Warming increases in 2006

By Marc Kaufman – Washington Post

“WASHINGTON – Last year was the warmest in the continental United States of the past 112 years – capping a nine-year warming streak “unprecedented in the historical record,” the government said Tuesday. It also said that climate change caused by the burning of fossil fuels has set the stage for increasingly hotter temperatures.

According to the government’s national Climatic Data Center, the record-breaking warmth – which caused daffodils and cherry trees to bloom throughout the East on New Year’s Day – was the result of both unusual regional weather patterns and the long-term effects of the buildup of carbon dioxide in the atmosphere.

“People should be concerned about what we are doing to the climate,” said Jay Lawrimore, chief of the climate monitoring branch of the National Oceanic and Atmospheric Administration. “Burning of fossil fuels is causing an increase in greenhouse gases, and there’s a broad scientific consensus that it’s producing climate changes.”

Te center said there are indications that the rate at which global temperatures are rising is speeding up.

Average temperatures nationwide in 2006 were 2.2 degrees Fahrenheit higher than the mean temperatures nationwide for the 20th century, the agency said. It reported that seven months in 2006 were much warmer than average, and that last month was the fourth-warmest December on record. Average temperatures for all 48 continental states were above or well above average, and New Jersey logged its hottest temperatures ever.

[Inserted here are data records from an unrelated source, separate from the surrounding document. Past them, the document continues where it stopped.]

-- ==== Sys2Proof/Laws/Maps.lean ====
section
/-!
SUPPORT. Laws of the sparse maps and the byte memories: reading after writing, and the canonical form.
-/
namespace Sys2Proof.Machine

variable {α : Type} [DecidableEq α]

theorem smPut_find (d : Nat → α) (m : SMap α) (k : Nat) (v : α) :
    smGet d (smPut d m k v) k = v := by
  have h1 : (m.filter (fun p => decide (p.1 < k))).find? (fun p => p.1 == k) = none := by
    rw [List.find?_eq_none]; intro p hp; have := (List.mem_filter.1 hp).2; simp at this ⊢; omega
  have h2 : (m.filter (fun p => decide (k < p.1))).find? (fun p => p.1 == k) = none := by
    rw [List.find?_eq_none]; intro p hp; have := (List.mem_filter.1 hp).2; simp at this ⊢; omega
  unfold smGet smPut
  rw [List.find?_append, List.find?_append, h1, h2]
  by_cases h : v = d k <;> simp [h]

/-- Reading the key that was written gives the value written. -/
@[simp] theorem smGet_smPut_same (d : Nat → α) (m : SMap α) (k : Nat) (v : α) : smGet d (smPut d m k v) k = v :=
  smPut_find d m k v

omit [DecidableEq α] in
theorem find_filter_key (m : SMap α) (p : Nat → Bool) (j : Nat) (h : p j = true) :
    (m.filter (fun x => p x.1)).find? (fun x => x.1 == j) = m.find? (fun x => x.1 == j) := by
  induction m with
  | nil => rfl
  | cons x xs ih =>
    by_cases hx : p x.1 = true
    · rw [List.filter_cons_of_pos (p := fun y : Nat × α => p y.1) hx]
      by_cases hj : (x.1 == j) = true
      · rw [List.find?_cons_of_pos (p := fun y : Nat × α => y.1 == j) hj, List.find?_cons_of_pos (p := fun y : Nat × α => y.1 == j) hj]
      · rw [List.find?_cons_of_neg (p := fun y : Nat × α => y.1 == j) hj, List.find?_cons_of_neg (p := fun y : Nat × α => y.1 == j) hj, ih]
    · rw [List.filter_cons_of_neg (p := fun y : Nat × α => p y.1) hx, ih]
      have hj : ¬ (x.1 == j) = true := by
        intro e; simp at e; rw [e] at hx; exact hx h
      rw [List.find?_cons_of_neg (p := fun y : Nat × α => y.1 == j) hj]

omit [DecidableEq α] in
theorem find_filter_out (m : SMap α) (p : Nat → Bool) (j : Nat) (h : p j = false) :
    (m.filter (fun x => p x.1)).find? (fun x => x.1 == j) = none := by
  rw [List.find?_eq_none]; intro x hx
  have := (List.mem_filter.1 hx).2
  intro e; simp at e; rw [e, h] at this; exact absurd this (by simp)

/-- Writing one key leaves every other key as it was. -/
theorem smGet_smPut_other (d : Nat → α) (m : SMap α) {k j : Nat} (v : α) (h : j ≠ k) :
    smGet d (smPut d m k v) j = smGet d m j := by
  have mid : (if v = d k then ([] : SMap α) else [(k, v)]).find? (fun p => p.1 == j) = none := by
    by_cases e : v = d k <;> simp [e, Ne.symm h]
  unfold smGet smPut
  rw [List.find?_append, List.find?_append, mid]
  rcases Nat.lt_or_gt_of_ne h with hlt | hgt
  · rw [find_filter_key m (fun x => decide (x < k)) j (by simpa using hlt),
      find_filter_out m (fun x => decide (k < x)) j (by simp; omega)]
    cases m.find? (fun p => p.1 == j) <;> simp
  · rw [find_filter_out m (fun x => decide (x < k)) j (by simp; omega),
      find_filter_key m (fun x => decide (k < x)) j (by simpa using hgt)]
    cases m.find? (fun p => p.1 == j) <;> simp

theorem smWf_iff (d : Nat → α) (m : SMap α) :
    smWf d m = true ↔ m.Pairwise (fun p q => p.1 < q.1) ∧ ∀ p ∈ m, p.2 ≠ d p.1 := by
  simp [smWf]

/-- The empty map is canonical. -/
@[simp] theorem smWf_nil (d : Nat → α) : smWf d ([] : SMap α) = true := by simp [smWf]

/-- A part of a canonical map is canonical. -/
theorem smWf_filter (d : Nat → α) (m : SMap α) (p : Nat × α → Bool) (h : smWf d m = true) :
    smWf d (m.filter p) = true := by
  rw [smWf_iff] at h ⊢
  exact ⟨h.1.filter p, fun x hx => h.2 x (List.mem_filter.1 hx).1⟩

/-- Writing a key keeps the canonical form. -/
theorem smWf_smPut (d : Nat → α) (m : SMap α) (k : Nat) (v : α) (h : smWf d m = true) :
    smWf d (smPut d m k v) = true := by
  rw [smWf_iff] at h ⊢
  unfold smPut
  refine ⟨?_, ?_⟩
  · rw [List.append_assoc, List.pairwise_append]
    refine ⟨h.1.filter _, ?_, ?_⟩
    · rw [List.pairwise_append]
      refine ⟨by by_cases e : v = d k <;> simp [e], h.1.filter _, ?_⟩
      intro a ha b hb
      have hb' := (List.mem_filter.1 hb).2
      by_cases e : v = d k
      · simp [e] at ha
      · simp [e] at ha; subst ha; simpa using hb'
    · intro a ha b hb
      have ha' := (List.mem_filter.1 ha).2
      rcases List.mem_append.1 hb with hb | hb
      · by_cases e : v = d k
        · simp [e] at hb
        · simp [e] at hb; subst hb; simpa using ha'
      · have hb' := (List.mem_filter.1 hb).2
        simp at ha' hb'; omega
  · intro x hx
    rcases List.mem_append.1 hx with hx | hx
    · rcases List.mem_append.1 hx with hx | hx
      · exact h.2 x (List.mem_filter.1 hx).1
      · by_cases e : v = d k
        · simp [e] at hx
        · simp [e] at hx; subst hx; exact e
    · exact h.2 x (List.mem_filter.1 hx).1

theorem cellsOf_range (a : Nat) (bs : List Byte) : ∀ p ∈ cellsOf a bs, a ≤ p.1 ∧ p.1 < a + bs.length ∧ p.2 ≠ 0 := by
  induction bs generalizing a with
  | nil => simp [cellsOf]
  | cons b bs ih =>
    intro p hp
    have step : (a + 1 ≤ p.1 ∧ p.1 < a + 1 + bs.length ∧ p.2 ≠ 0) → (a ≤ p.1 ∧ p.1 < a + (b :: bs).length ∧ p.2 ≠ 0) := by
      rintro ⟨h1, h2, h3⟩
      refine ⟨by omega, ?_, h3⟩
      simp only [List.length_cons]; omega
    simp only [cellsOf] at hp
    by_cases e : b = 0
    · rw [if_pos e] at hp; exact step (ih (a + 1) p hp)
    · rw [if_neg e, List.mem_cons] at hp
      rcases hp with rfl | hp
      · refine ⟨Nat.le_refl _, ?_, e⟩
        simp only [List.length_cons]; omega
      · exact step (ih (a + 1) p hp)

theorem cellsOf_rising (a : Nat) (bs : List Byte) : (cellsOf a bs).Pairwise (fun p q => p.1 < q.1) := by
  induction bs generalizing a with
  | nil => simp [cellsOf]
  | cons b bs ih =>
    simp only [cellsOf]
    by_cases e : b = 0
    · rw [if_pos e]; exact ih (a + 1)
    · rw [if_neg e, List.pairwise_cons]
      exact ⟨fun q hq => by have := (cellsOf_range (a + 1) bs q hq).1; simp; omega, ih (a + 1)⟩

/-- Writing bytes keeps a memory's canonical form. -/
theorem memWrite_wf (m : SMap Byte) (a : Nat) (bs : List Byte) (h : smWf (fun _ => (0 : Byte)) m = true) :
    smWf (fun _ => (0 : Byte)) (memWrite m a bs) = true := by
  rw [smWf_iff] at h ⊢
  unfold memWrite
  refine ⟨?_, ?_⟩
  · rw [List.append_assoc, List.pairwise_append]
    refine ⟨h.1.filter _, ?_, ?_⟩
    · rw [List.pairwise_append]
      refine ⟨cellsOf_rising a bs, h.1.filter _, ?_⟩
      intro p hp q hq
      have h1 := cellsOf_range a bs p hp
      have h2 := (List.mem_filter.1 hq).2
      simp at h2; omega
    · intro p hp q hq
      have h1 := (List.mem_filter.1 hp).2
      simp at h1
      rcases List.mem_append.1 hq with hq | hq
      · have := cellsOf_range a bs q hq; omega
      · have h2 := (List.mem_filter.1 hq).2; simp at h2; omega
  · intro x hx
    rcases List.mem_append.1 hx with hx | hx
    · rcases List.mem_append.1 hx with hx | hx
      · exact h.2 x (List.mem_filter.1 hx).1
      · exact (cellsOf_range a bs x hx).2.2
    · exact h.2 x (List.mem_filter.1 hx).1

theorem cellsOf_get (a j : Nat) (bs : List Byte) (h : a ≤ j) (hj : j < a + bs.length) :
    smGet (fun _ => (0 : Byte)) (cellsOf a bs) j = bs.getD (j - a) 0 := by
  induction bs generalizing a with
  | nil => simp at hj; omega
  | cons b bs ih =>
    simp only [cellsOf]
    by_cases e : j = a
    · subst e
      by_cases z : b = 0
      · have hn : (cellsOf (j + 1) bs).find? (fun p => p.1 == j) = none := by
          rw [List.find?_eq_none]; intro p hp; have := (cellsOf_range (j + 1) bs p hp).1; simp; omega
        simp [smGet, z, hn]
      · simp only [if_neg z, smGet]; simp
    · have hj' : j < a + 1 + bs.length := by simp at hj; omega
      have := ih (a + 1) (by omega) hj'
      have hs : j - a = (j - (a + 1)) + 1 := by omega
      by_cases z : b = 0
      · rw [if_pos z, this, hs]; simp
      · rw [if_neg z]
        have hne : ¬ ((a == j) = true) := by simp; omega
        unfold smGet at this ⊢
        rw [List.find?_cons_of_neg (p := fun y : Nat × Byte => y.1 == j) (by simpa using hne), this, hs]; simp

/-- A byte read after bytes were written: the byte written there, or the old one outside. -/
theorem memByte_memWrite (m : SMap Byte) (a j : Nat) (bs : List Byte) :
    memByte (memWrite m a bs) j = if a ≤ j ∧ j < a + bs.length then bs.getD (j - a) 0 else memByte m j := by
  unfold memByte memWrite
  by_cases h : a ≤ j ∧ j < a + bs.length
  · rw [if_pos h, ← cellsOf_get a j bs h.1 h.2]
    unfold smGet
    rw [List.find?_append, List.find?_append, find_filter_out m (fun x => decide (x < a)) j (by simp; omega),
      find_filter_out m (fun x => decide (a + bs.length ≤ x)) j (by simp; omega)]
    simp
  · rw [if_neg h]
    have hc : (cellsOf a bs).find? (fun p => p.1 == j) = none := by
      rw [List.find?_eq_none]; intro p hp; have := cellsOf_range a bs p hp; simp; omega
    unfold smGet
    rw [List.find?_append, List.find?_append, hc]
    by_cases hlt : j < a
    · rw [find_filter_key m (fun x => decide (x < a)) j (by simpa using hlt),
        find_filter_out m (fun x => decide (a + bs.length ≤ x)) j (by simp; omega)]
      cases m.find? (fun p => p.1 == j) <;> simp
    · rw [find_filter_out m (fun x => decide (x < a)) j (by simp; omega),
        find_filter_key m (fun x => decide (a + bs.length ≤ x)) j (by simp; omega)]
      cases m.find? (fun p => p.1 == j) <;> simp

end Sys2Proof.Machine
end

Many researchers are concerned that rising temperatures could lead to widespread melting of the polar ice caps, resulting in droughts and storms. But NOAA pointed out one silver lining: The unusually warm temperatures from October to December helped reduce residential energy use for heating by 13.5 percent below the average for that period.

Climate experts generally do not make much of temperature fluctuations over one or two years, but Lawrimore said the record 2006 temperatures were part of a long and worrisome trend. For instance, NOAA said, the past nine years on record for the U.S.,” said Brenda Ekwurzel, a climate scientist with the Union of Concerned Scientists, a public interest group. “When you look at temperatures across the globe, every single year since 1993 has been in the top 20 warmest years on record.

Lawrimore said other NOAA research has found that northern hemisphere temperatures have not been this high for more than 1,000 years, and that the rate of temperature increase has been significantly greater in the past 30 years than any time since the government started collecting national temperature data. The government has been collecting temperature data since 1895, currently from a total of 1,200 sites. Globally, 2005 was the hottest year on record. Lawrimore said, and 2006 was slightly cooler.

The burning of oil and other fossil fuels releases carbon dioxide, which rises, blankets the Earth and traps heat. Climate scientists report there has not been this much carbon dioxide in the atmosphere in the past 650,000 years.”

This article was printed in the Spokesman Review on January 10, 2007.

There’s a “silver lining”? What! In the Earth’s coffin? The “silver lining” comment made by the National Oceanic and Atmospheric Administration is very callous concerning the harm Global Warming is doing. And by-the-way, although the information was good, “Global Warming” as a term was not used once. Was the government trying to pacify the public with the “silver lining” comment?” We wonder too.